TASK REQUIREMENTS: Lift out, unaltered, the lines of the material below between the line holding "llcTag (line : Nat)" and the line holding "number, stands there", counting both.

TASK INPUTS:
-- ==== Sys2Proof/Syntax.lean ====
section
/-! DEFINITION. The commands of the block: one constructor for each row of the table of operations and events,
with the operands a command of that row carries. An instruction row carries the core, the group slot and the
instruction word as the core fetched it (R66 leaves the version fetched open, so it is an operand). -/

namespace Sys2Proof

/-- A transport packet of the Aeldon links, field by field as R382 lays it out. -/
structure Packet where
  opc : BitVec 8
  fin : Bool
  mc : Bool
  retry : Bool
  dst : BitVec 12
  src : BitVec 12
  sinst : BitVec 6
  dinst : BitVec 6
  sgen : BitVec 16
  dgen : BitVec 16
  txid : BitVec 32
  addr : BitVec 40
  aop : BitVec 4
  atype : BitVec 4
  len : Nat
  life : Nat
  srctag : BitVec 18
  status : BitVec 16
  batch : BitVec 16
  count : BitVec 16
  data : List Byte
  /-- MODEL: the packet travels on VC 4 (R375); the header has no field for it -/
  tier : Bool
  deriving DecidableEq, Repr

/-- The packet with every field zero. -/
def Packet.zero : Packet :=
  { opc := 0, fin := false, mc := false, retry := false, dst := 0, src := 0, sinst := 0, dinst := 0,
    sgen := 0, dgen := 0, txid := 0, addr := 0, aop := 0, atype := 0, len := 0, life := 0, srctag := 0,
    status := 0, batch := 0, count := 0, data := [], tier := false }

/-- A flit of FLIT_RECEIVED as its codewords carry it: the 256 bytes, and the places, 0 to 543, of the symbols received wrong in the
codeword that begins in the flit, where one does (R368). -/
structure RxFlit where
  bytes : List (BitVec 8)
  errors : List Nat
  deriving DecidableEq, Repr

/-- A reading of the core rail of a sector: mV below its set point (R421). -/
structure Rail where
  sector : Nat
  below : Nat
  deriving DecidableEq, Repr

/-- What the module's meter senses at its input: voltage in mV and current in mA (R413). -/
structure Sense where
  mv : Nat
  ma : Nat
  deriving DecidableEq, Repr

/-- A read of BAR0: its byte offset and its size in bytes (R505). -/
structure BarRead where
  off : Nat
  size : Nat
  deriving DecidableEq, Repr

/-- A granule of an array that the code of R427 protects, within the core, cluster or LLC slice that a command names (R426). -/
inductive ArrayPlace where
  /-- a 16-byte granule of a core's local store -/
  | localStore (granule : Nat)
  /-- four lanes of a vector register of the group in a slot -/
  | vectorRegs (slot reg quarter : Nat)
  /-- two scalar registers of the group in a slot -/
  | scalarRegs (slot pair : Nat)
  /-- a 16-byte granule of accumulator memory -/
  | accumulator (granule : Nat)
  /-- half of a sector of a line of a cluster's L2, and the line's tag -/
  | l2Data (line sec half : Nat)
  | l2Tag (line : Nat)
  | reelQueue
  /-- the same of an LLC slice, and a directory entry -/
  | llcData (line sec half : Nat)
  | llcTag (line : Nat)
  | directory (line : Nat)
  deriving DecidableEq, Repr

/-- Bit errors met in a stored granule: which of its 144 bits (R427, R428). -/
structure Upset where
  place : ArrayPlace
  flip : BitVec 144
  deriving DecidableEq, Repr

/-- What UNIT_FENCED says of the failure: whether it is an uncorrectable error in a cluster's Reel queue or in a core's logic, the lines of
a cluster's L2 whose tags do not decode (R438), or instead of these the bit errors that a granule of an array meets, which may be a cause
to fence the unit (R439). -/
structure UnitFailure where
  queue : Bool
  lostTags : List Nat
  upset : Option Upset := none
  deriving DecidableEq, Repr

/-- What a step of the start sequence found (R465, R468, R400, R401): the units that failed their vectors or
training, the trained bundles (number, rate code, failed wires of the two directions; a bridge segment, 160 + 16 times its die and its
number, stands there where it failed its test), whether the HBM check of a warm reset passed (R466),
the time since t0, and whether the copy of an installation failed three times (R474). -/
structure StepReport where
  overrun : Bool
  prmError : Bool
  failed : List (BitVec 32)
  bundles : List (Nat × Nat × BitVec 68 × BitVec 68)
  hbmTrimOk : Bool
  us : Nat
  copyFails : Bool := false
  deriving DecidableEq, Repr

/-- What a start finds of the battery domain: kept, its cell lost or replaced, or bytes of the key store other than written, as offsets
with what has been flipped in them (R447, R460, R492). -/
inductive CellReport where
  | kept
  | lost
  | flipped (bytes : List (Nat × BitVec 8))
  deriving DecidableEq, Repr, Inhabited

/-- What a start takes in at t0: whether RECOVERY_N is low, and what it finds of the battery domain (R475, R486). -/
structure StartInputs where
  recoveryLow : Bool := false
  cell : CellReport := .kept
  deriving DecidableEq, Repr, Inhabited

/-- The class of a request at a pseudo-channel (R261). -/
inductive Prio where
  | critical
  | normal
  | bulk
  deriving DecidableEq, Repr, Inhabited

RESULT BELOW:
  | llcTag (line : Nat)
  | directory (line : Nat)
  deriving DecidableEq, Repr

/-- Bit errors met in a stored granule: which of its 144 bits (R427, R428). -/
structure Upset where
  place : ArrayPlace
  flip : BitVec 144
  deriving DecidableEq, Repr

/-- What UNIT_FENCED says of the failure: whether it is an uncorrectable error in a cluster's Reel queue or in a core's logic, the lines of
a cluster's L2 whose tags do not decode (R438), or instead of these the bit errors that a granule of an array meets, which may be a cause
to fence the unit (R439). -/
structure UnitFailure where
  queue : Bool
  lostTags : List Nat
  upset : Option Upset := none
  deriving DecidableEq, Repr

/-- What a step of the start sequence found (R465, R468, R400, R401): the units that failed their vectors or
training, the trained bundles (number, rate code, failed wires of the two directions; a bridge segment, 160 + 16 times its die and its
number, stands there where it failed its test), whether the HBM check of a warm reset passed (R466),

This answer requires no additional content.